Over time I’ve wondered about my relationship with tradition and legacy. Witnessing the Māori people’s embrace of their heritage made wonder about my own cultural legacy. The Māori have managed to keep their language and customs alive despite the pressures of globalisation and historical oppression. Their traditions aren’t relics; they’re living, breathing parts of their identity. Many Irish traditions have travelled through a glass darkly. St. Patrick’s Day, once a religious feast day, is a global festival of green beer and leprechauns. The Irish language, despite revival efforts, struggles to find a place in Ireland. It’s taught in schools but seldom heard on the streets, a ghost of what it could be. And at the same time remnants of older traditions persist.

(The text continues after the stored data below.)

-- ==== Sys2Proof/Laws/State.lean ====
section
/-! SUPPORT. One lemma for each field of `State` and each update of a unit. -/

namespace Sys2Proof.Machine

@[simp] theorem State.setCore_agenda (s : State) (c : Nat) (x : Core) : (s.setCore c x).agenda = s.agenda := rfl
@[simp] theorem State.setCore_iss (s : State) (c : Nat) (x : Core) : (s.setCore c x).iss = s.iss := rfl
@[simp] theorem State.setCore_nextId (s : State) (c : Nat) (x : Core) : (s.setCore c x).nextId = s.nextId := rfl
@[simp] theorem State.setCore_free (s : State) (c : Nat) (x : Core) : (s.setCore c x).free = s.free := rfl
@[simp] theorem State.setCore_powered (s : State) (c : Nat) (x : Core) : (s.setCore c x).powered = s.powered := rfl
@[simp] theorem State.setCore_clock (s : State) (c : Nat) (x : Core) : (s.setCore c x).clock = s.clock := rfl
@[simp] theorem State.setCore_cores (s : State) (c : Nat) (x : Core) : (s.setCore c x).cores = tset c x s.cores := rfl
@[simp] theorem State.setCore_threads (s : State) (c : Nat) (x : Core) : (s.setCore c x).threads = s.threads := rfl
@[simp] theorem State.setCore_groups (s : State) (c : Nat) (x : Core) : (s.setCore c x).groups = s.groups := rfl
@[simp] theorem State.setCore_clusters (s : State) (c : Nat) (x : Core) : (s.setCore c x).clusters = s.clusters := rfl
@[simp] theorem State.setCore_launches (s : State) (c : Nat) (x : Core) : (s.setCore c x).launches = s.launches := rfl
@[simp] theorem State.setCore_insts (s : State) (c : Nat) (x : Core) : (s.setCore c x).insts = s.insts := rfl
@[simp] theorem State.setCore_queues (s : State) (c : Nat) (x : Core) : (s.setCore c x).queues = s.queues := rfl
@[simp] theorem State.setCore_parts (s : State) (c : Nat) (x : Core) : (s.setCore c x).parts = s.parts := rfl
@[simp] theorem State.setCore_dies (s : State) (c : Nat) (x : Core) : (s.setCore c x).dies = s.dies := rfl
@[simp] theorem State.setCore_hbmStacks (s : State) (c : Nat) (x : Core) : (s.setCore c x).hbmStacks = s.hbmStacks := rfl
@[simp] theorem State.setCore_fw (s : State) (c : Nat) (x : Core) : (s.setCore c x).fw = s.fw := rfl
@[simp] theorem State.setCore_hbm (s : State) (c : Nat) (x : Core) : (s.setCore c x).hbm = s.hbm := rfl
@[simp] theorem State.setCore_bank (s : State) (c : Nat) (x : Core) : (s.setCore c x).bank = s.bank := rfl
@[simp] theorem State.setCore_host (s : State) (c : Nat) (x : Core) : (s.setCore c x).host = s.host := rfl
@[simp] theorem State.setCore_remote (s : State) (c : Nat) (x : Core) : (s.setCore c x).remote = s.remote := rfl
@[simp] theorem State.setCore_copies (s : State) (c : Nat) (x : Core) : (s.setCore c x).copies = s.copies := rfl
@[simp] theorem State.setCore_welts (s : State) (c : Nat) (x : Core) : (s.setCore c x).welts = s.welts := rfl
@[simp] theorem State.setCore_rounds (s : State) (c : Nat) (x : Core) : (s.setCore c x).rounds = s.rounds := rfl
@[simp] theorem State.setCore_syncFly (s : State) (c : Nat) (x : Core) : (s.setCore c x).syncFly = s.syncFly := rfl
@[simp] theorem State.setCore_syncReg (s : State) (c : Nat) (x : Core) : (s.setCore c x).syncReg = s.syncReg := rfl
@[simp] theorem State.setCore_rels (s : State) (c : Nat) (x : Core) : (s.setCore c x).rels = s.rels := rfl
@[simp] theorem State.setCore_pubs (s : State) (c : Nat) (x : Core) : (s.setCore c x).pubs = s.pubs := rfl
@[simp] theorem State.setCore_emits (s : State) (c : Nat) (x : Core) : (s.setCore c x).emits = s.emits := rfl
@[simp] theorem State.setCore_msix (s : State) (c : Nat) (x : Core) : (s.setCore c x).msix = s.msix := rfl
@[simp] theorem State.setCore_answer (s : State) (c : Nat) (x : Core) : (s.setCore c x).answer = s.answer := rfl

So how do we look forward, reforging our identity while respecting legacy. Some of the answer comes from an amazing farsighted piece on digital colonialism that Joan Mulvihill wrote 11 years ago. Two points from it include the impacts of colonialism and of technology.

“Colonialism was motivated by a need for control of trade routes and economic gain. The colonising powers arrived bearing gifts of modernity and development for the poor natives and when the natives didn’t buy into it, they took what they wanted anyway and left the indigenous populations disenfranchised and isolated, living in cordoned off reservations without a voice much less a vote.”

“Technology has the ability to disrupt the very essence of how we define ourselves as people, our identity and sense of ‘place’ in the world”

These points seem even more important now than they were a decade ago. The legacy and promise of technology has gotten wrapped up in and warped by Digital colonialism. And we need to ask what legacy are we leaving behind? In our rush towards forward, have we discarded parts of ourselves that are worth preserving? Tradition doesn’t have to be a chain that binds us to the past; it can be a foundation upon which we build the future.

Perhaps legacy is about balance. It’s about honoring where we come from while not being chained by it. It’s about taking the strengths of our traditions and adapting them to the present day and building new traditions and rituals. The Māori politician in New Zealand wasn’t just performing the Haka; she was invoking the spirit of her ancestors to address a contemporary issue. She connected the past and the present in a way that was both profound and effective.

In an key note of optimism in Joan’s piece she wrote “I would like to find a way that works for everyone – that delivers the immeasurable benefits without fear of the costs so that we can continue to innovate for the good – because I do believe that it is for good.” And

“A determination for co-creation based on trust between all stakeholders will allow us to innovate in such a way that great ideas will actually become great innovations.”

I think these are truly vital ideas now more than ever. Legacy isn’t just what we inherit; it’s what we choose to carry forward. It’s the stories we tell, the languages we speak, and the customs we practice. And it also needs to include a reckoning with the past. Theres a lot of post-colonial legacy to deal with. And now more than ever we need to innovations to create and to establish new traditions. For new things to emerge we have to let go of some things from the past and give space for creation. By acknowledging and embracing our legacy, we can enrich our lives and contribute to a more diverse and vibrant society.

This is part of why I come back to Cong. Everyone who comes here brings some part of themselves and leaves enriched by those they meet here. Eoin Kennedy has built an important special Legacy in the traditional trip to CongRegation in November.

In the end, perhaps tradition isn’t just peer pressure from dead people. Maybe it’s a conversation—a dialogue between the past and the present, informing our journey into the future. And maybe, just maybe, by embracing both our heritage and our aspirations, we can create a legacy worth leaving behind.